2008 desktop environment

KDE Plasma 4 is the fourth generation of the KDE workspace environments. It consists of three workspaces, each targeting a certain platform: Plasma Desktop for traditional desktop PCs and notebooks, Plasma Netbook for netbooks, and Plasma Active for tablet PCs and similar devices.

KDE Plasma 4 was released as part of KDE Software Compilation 4 and replaced Kicker, KDesktop, and SuperKaramba, which formed the Desktop in earlier KDE releases. They are bundled as the default environment with a number of free software operating systems, such as Chakra, Kubuntu, Mageia (DVD version), openSUSE, or TrueOS.

With the release of KDE SC 4.11 on 14 August 2013, KDE Plasma 4 was placed into a feature freeze and turned into a long-term stable package until August 2015. On 15 July 2014 KDE Plasma 4's successor, KDE Plasma 5, was released.

== Features ==
Plasma features containments, which are essentially applets that contain other applets. Two examples of containments are the desktop background and the taskbar. A containment can be anything the developer wants: an image (either raster graphics or an SVG image), animation, or even OpenGL. Images are most commonly used, but with Plasma the user could set any applet as the desktop background without losing functionality of the applet. This also allows for applets to be dragged between the desktop and the taskbar (two separate containments), and have a separate visualization for the more confined taskbar.
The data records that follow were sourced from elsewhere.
/-- Everything `postReports` does: the records of the reports are posted, each of them and nothing else, the first
report's own record first. -/
theorem postReports_spec (reports : List Report) (s : State) :
    ∃ rs, postReports reports s =
        { s with log := rs.foldl postTo s.log, freeNext := (postReports reports s).freeNext } ∧
      (∀ r, r ∈ rs ↔ ∃ p ∈ reports, r = p.record ∨ r ∈ p.runs ∨ r ∈ p.ports) ∧
      (∀ p rest, reports = p :: rest → ∃ tail, rs = p.record :: tail) := by
  refine ⟨(weave (Report.total reports) s.freeNext reports [] []).1, rfl, ?_, ?_⟩
  · intro r
    rw [weave_mem _ _ _ _ _ (by simp)]
    simp [Left]
  · rintro p rest rfl
    have : Report.total (p :: rest) = (p.runs.length + p.ports.length + Report.total rest) + 1 := by
      rw [total_cons]; omega
    rw [this]
    exact weave_head _ _ _ _
/-! ### The presence check (R125, R126) -/

theorem endsAt_endedSlot (test : Run → Bool) (b : Bool) (result : RunResult) (slot : Slot) :
    endsAt test (endedSlot b result slot) = false := by
  cases slot <;> cases b <;> simp [endedSlot, endsAt]

theorem unbindsAt_unboundPort (test : Binding → Bool) (i : Fin 8) (result : PortResult) (port : Port) :
    unbindsAt test (unboundPort i result port).1 = false := by
  cases port with
  | none => rfl
  | some p =>
    cases hm : p.mode with
    | listening => simp [unboundPort, unbindsAt, hm]
    | halted => simp [unboundPort, unbindsAt, hm]
    | bound b current idle =>
      simp only [unboundPort, unbindsAt, hm, unbind]

/-- The runs and the bindings that the loss of a peer ends. -/
def runTo (i : Fin 16) (r : Run) : Bool := r.dest = (BitVec.ofNat 8 i.val : Byte)

/-- The bindings from a station. -/
def boundFrom (i : Fin 16) (b : Binding) : Bool := b.source = (BitVec.ofNat 8 i.val : Byte)

theorem station_inj {i j : Fin 16} (h : (BitVec.ofNat 8 i.val : Byte) = BitVec.ofNat 8 j.val) : i = j := by
  have := congrArg BitVec.toNat h
  simp only [BitVec.toNat_ofNat] at this
  omega

theorem endsAt_other {i k : Fin 16} (h : i ≠ k) {slot : Slot} (hk : endsAt (runTo k) slot = true) :
    endsAt (runTo i) slot = false := by
  cases slot with
  | none => rfl
  | some r =>
    simp only [endsAt, runTo, Bool.and_eq_true, decide_eq_true_eq] at hk
    simp only [endsAt, runTo, hk.2, Bool.and_eq_false_iff, decide_eq_false_iff_not]
    exact .inr fun e => h (station_inj e).symm

theorem unbindsAt_other {i k : Fin 16} (h : i ≠ k) {port : Port} (hk : unbindsAt (boundFrom k) port = true) :
    unbindsAt (boundFrom i) port = false := by
  cases port with
  | none => rfl
  | some p =>
    cases hm : p.mode with
    | listening => simp [unbindsAt, hm]
    | halted => simp [unbindsAt, hm]
    | bound b current idle =>
      simp only [unbindsAt, hm, boundFrom, decide_eq_true_eq] at hk
      simp only [unbindsAt, hm, boundFrom, hk, decide_eq_false_iff_not]
      exact fun e => h (station_inj e).symm

/-- Everything `losePeer` does. -/
theorem losePeer_spec (i : Fin 16) (s : State) :
    KeptByEndings s (losePeer i s).1 ∧ (losePeer i s).1.peers = s.peers ∧
      (∀ j : Fin 8, (losePeer i s).1.slots[j] = if endsAt (runTo i) s.slots[j] = true then
        endedSlot (beingInserted j s) .peerLost s.slots[j] else s.slots[j]) ∧
      (∀ j : Fin 8, (losePeer i s).1.ports[j] = if unbindsAt (boundFrom i) s.ports[j] = true then
        (unboundPort j .peerLost s.ports[j]).1 else s.ports[j]) ∧
      (losePeer i s).2.record = .peerLost i ∧
      ((losePeer i s).2.runs = slotNumbers.flatMap fun j => if endsAt (runTo i) s.slots[j] = true then
        endedRecords j (beingInserted j s) .peerLost s.slots[j] else []) ∧
      ((losePeer i s).2.ports = portNumbers.flatMap fun j => if unbindsAt (boundFrom i) s.ports[j] = true then
        (unboundPort j .peerLost s.ports[j]).2 else []) := by
  obtain ⟨k1, p1, q1, s1, r1⟩ := endRunsWhere_spec (runTo i) .peerLost s
  obtain ⟨k2, _, p2, q2, s2, r2⟩ := unbindWhere_spec (boundFrom i) .peerLost (endRunsWhere (runTo i) .peerLost s).1
  have he : losePeer i s = ((unbindWhere (boundFrom i) .peerLost (endRunsWhere (runTo i) .peerLost s).1).1,
      { record := .peerLost i, runs := (endRunsWhere (runTo i) .peerLost s).2,
        ports := (unbindWhere (boundFrom i) .peerLost (endRunsWhere (runTo i) .peerLost s).1).2 }) := rfl
  generalize endRunsWhere (runTo i) .peerLost s = e at *
  generalize unbindWhere (boundFrom i) .peerLost e.1 = u at *
  rw [he]
  refine ⟨k1.trans k2, q2.trans q1, ?_, ?_, rfl, r1, ?_⟩
  · intro j; dsimp only; rw [p2, s1 j]
  · intro j; dsimp only; rw [s2 j, p1]
  · dsimp only; rw [r2, p1]

/-- The presence check finds the peer of an entry lost. -/
def Peer.lost (p : Peer) : Bool := (checkPeer p).2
Plasma separates components into "data engine" and their visualization counterparts. This is intended to reduce the total programming effort when there are multiple possible visualizations of given data; and to make it easier for the data engine and the workspaces to be written independently.

The scalable nature of the Plasma widgets allows for them to be resized and rotated to any size, with only a brief pause to redraw themselves. The Kross scripting framework allows developers to write widgets in a variety of programming languages in addition to C++.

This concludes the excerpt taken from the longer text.